Manet at the Morgan: A Processing Project

In 1974, the Morgan purchased a large collection of materials related to the painter Édouard Manet from the American scholar Mina Kirstein Curtiss. Curtiss had acquired them in Paris in the 1950s from Lucienne Tabarant, the daughter of the art historian and journalist Adolphe Tabarant, who published an early catalogue raisonné of Manet’s work, Manet: Histoire catalographique (1931), as well as other important texts on Manet and on the Impressionists.
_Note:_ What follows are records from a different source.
/-- Settles O29: the need ends, and R79 is read in the state that it leaves. -/
theorem needExpiryRecalls : Obligations.NeedExpiryRecalls := by
  refine ⟨fun s running => ⟨queueRecall (endNeed s), (execNeedExpiry_eq s).trans (if_pos running), queueRecall_queue (endNeed s),
    fun r newest seated short fresh room => ?_, fun idle => ?_⟩,
    fun s stopped => (execNeedExpiry_eq s).trans (if_neg (by rw [stopped]; exact Bool.false_ne_true))⟩
  · have recalled := queueRecall_newest (s := endNeed s) newest
    rw [if_pos ⟨seated, short, fresh, room⟩] at recalled
    rw [recalled]
    rfl
  · rw [queueRecall_idle (s := endNeed s) idle]
    rfl

end Sys2Proof.Machine
end

section
/-! PROOFS. What the mode and the service word hand to the units: the pumps' requests, the extraction monitor, and what stays. -/

namespace Sys2Proof.Machine

open Sys2Proof

/-! ## The pumps' requests (R89) -/

/-- A request reads of the records what the steady part keeps. -/
theorem requestSlot_steady (flagOf : RecipeBody → Bool) (s : State) : s.steady.requestSlot flagOf = s.requestSlot flagOf := by
  show (s.tracker.queue.map boardKeep).findSome? _ = s.tracker.queue.findSome? _
  rw [List.findSome?_map]
  rfl

theorem raiseRequest_steady (flagOf : RecipeBody → Bool) (speedOf : RecipeBody → Nat) (line : Nat) (s : State) :
    s.steady.raiseRequest flagOf speedOf line = s.raiseRequest flagOf speedOf line := by
  unfold State.raiseRequest
  rw [requestSlot_steady]
  rfl

theorem workRequests_steady (s : State) : (workRequests s).steady = workRequests s.steady := by
  unfold workRequests State.mainRequest State.chipRequest
  rw [raiseRequest_steady, raiseRequest_steady]
  rfl

/-- Both pumps' requests are those that would be worked out now (R89). -/
def State.Requested (s : State) : Prop := s.pot.mainRequest = s.mainRequest ∧ s.pot.chipRequest = s.chipRequest

theorem requested_workRequests (s : State) : (workRequests s).Requested := ⟨rfl, rfl⟩

theorem requested_steady (s : State) : s.steady.Requested ↔ s.Requested := by
  unfold State.Requested State.mainRequest State.chipRequest
  rw [raiseRequest_steady, raiseRequest_steady]
  exact Iff.rfl

/-- The requests stay as worked out where, of the steady part, the extraction monitor alone changes. -/
theorem State.Requested.of_monitor {s t : State} {x : Extraction} (k : s.Requested)
    (h : t.steady = { s.steady with extraction := x }) : t.Requested := by
  have kept : ({ s.steady with extraction := x } : State).Requested := (requested_steady s).2 k
  rw [← h] at kept
  exact (requested_steady t).1 kept

theorem State.Requested.dropped {s : State} (k : s.Requested) : (dropReservation s).Requested := k

theorem Moves.requested {s t : State} (h : Moves s t) (k : s.Requested) : t.Requested := k.of_monitor h.steady

/-! ## The frame of a change of the mode or the service word -/

/-- The state with another mode, service word, pair of requests and extraction monitor. -/
def State.withOrders (m : Mode) (w : BitVec 32) (main chip : Option Nat) (x : Extraction) (s : State) : State :=
  { s with
    control := { s.control with mode := m, service := w }
    pot := { s.pot with mainRequest := main, chipRequest := chip }
    extraction := x }

/-- The state with another mode and service word, before any unit has followed. -/
def State.ordered (m : Mode) (w : BitVec 32) (s : State) : State :=
  { s with control := { s.control with mode := m, service := w } }

/-- The state with another heater unit. -/
def State.withHeater (h : Heater) (s : State) : State := { s with heater := h }

/-- The requests worked out after an event that changes no more than the heater unit. -/
theorem steady_requestsWorked {m : Mode} {w : BitVec 32} {s v : State} {h : Heater}
    (hv : v.steady = (s.ordered m w).steady.withHeater h) : (workRequests v).steady =
      (s.withOrders m w (s.ordered m w).mainRequest (s.ordered m w).chipRequest s.extraction).steady.withHeater h := by
  rw [workRequests_steady, hv]
  exact congrArg (State.withHeater h) (workRequests_steady (s.ordered m w)).symm

theorem still_withOrders {s u : State} (h : u.still = s.still) (m : Mode) (w : BitVec 32) (main chip : Option Nat)
    (x : Extraction) : (u.withOrders m w main chip x).still = (s.withOrders m w main chip x).still :=
  congrArg (State.withOrders m w main chip x) h
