-- ==== Sys2Proof/Word.lean ====
section
/-! DEFINITION. The word type of CORE and the reduction every computation ends with. -/

namespace Sys2Proof

/-- A register cell, a memory cell, an address: an unsigned 8-bit value (R5 `XLEN`, `AWIDTH`; R7 `u8`). -/
abbrev Byte := BitVec 8

/-- R7: "Every computation in pseudocode is done on unbounded integers and then reduced explicitly:
`u8(v) = v mod 256`"; a negative value reduces to the congruent value in 0-255. -/
def u8 (v : Int) : Byte := BitVec.ofInt 8 v

end Sys2Proof
end

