-- ==== Sys2Proof/Syntax.lean ====
section
/-! DEFINITION. The thirteen instructions of R87, in the order of its table. -/

namespace Sys2Proof

/-- One instruction, as its bytes name it (R80, R81). A register operand is the whole operand byte: a value of 8
to 255 names no register and is "a fault of the decoded instruction ..., not a different instruction" (R84, R89). -/
inductive Instr where
  /-- Halt (R118). -/
  | hlt
  /-- Load immediate (R160). -/
  | ldi (rA imm : Byte)
  /-- Print register (R161). -/
  | prn (rA : Byte)
  /-- Multiply registers (R142). -/
  | mul (rA rB : Byte)
  /-- Add registers (R141). -/
  | add (rA rB : Byte)
  /-- Push register (R170). -/
  | push (rA : Byte)
  /-- Pop into register (R171). -/
  | pop (rA : Byte)
  /-- Call subroutine (R180). -/
  | call (rA : Byte)
  /-- Return from subroutine (R181). -/
  | ret
  /-- Compare registers (R143). -/
  | cmp (rA rB : Byte)
  /-- Jump (R182). -/
  | jmp (rA : Byte)
  /-- Jump if equal (R183). -/
  | jeq (rA : Byte)
  /-- Jump if not equal (R184). -/
  | jne (rA : Byte)
  deriving DecidableEq, Repr

end Sys2Proof
end

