-- ==== Sys2Proof/Machine/Load.lean ====
section
/-! DEFINITION. The host's load of a program image (R232) and its load error (R205). -/

namespace Sys2Proof.Machine

/-- Why a load fails. -/
inductive LoadError where
  /-- The image is longer than 256 bytes; "the core never starts" (R232, R205). -/
  | imageTooLong (length : Nat)
  deriving DecidableEq, Repr

/-- Write the bytes of an image from address `a` up, in address order. -/
def Memory.place : List Host.Cell → Nat → List Byte → List Host.Cell
  | m, _, [] => m
  | m, a, v :: image => Memory.place (Memory.write m a v) (a + 1) image

/-- R232: the state with an image of 0 to 256 bytes written to `mem[0]` up. The host calls it between reset and
the first step. -/
def loadImage (image : List Byte) (s : State) : Except LoadError State :=
  if image.length ≤ memSize then .ok { s with mem := Memory.place s.mem 0 image }
  else .error (.imageTooLong image.length)

/-- R232: the launch state of a run is "the reset state of rule R230 with `mem[0..n-1]` set to the image". -/
def launch (p : Params) (image : List Byte) : Except LoadError State := loadImage image (State.resetWith p)

end Sys2Proof.Machine
end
According to the Manet scholar Juliet Wilson-Bareau, this collection (known since its acquisition as the Tabarant Collection or the Tabarant Archive) was originally part of a larger group of papers inherited by Manet’s widow Suzanne and her son Léon Leenhoff. At some point, Leenhoff seems to have divided the papers between Tabarant and Etienne Moreau-Nélaton, another art historian. Moreau-Nélaton’s section of the materials went to the Bibliothèque nationale de France in 1927. But the Tabarant Archive came to the United States instead.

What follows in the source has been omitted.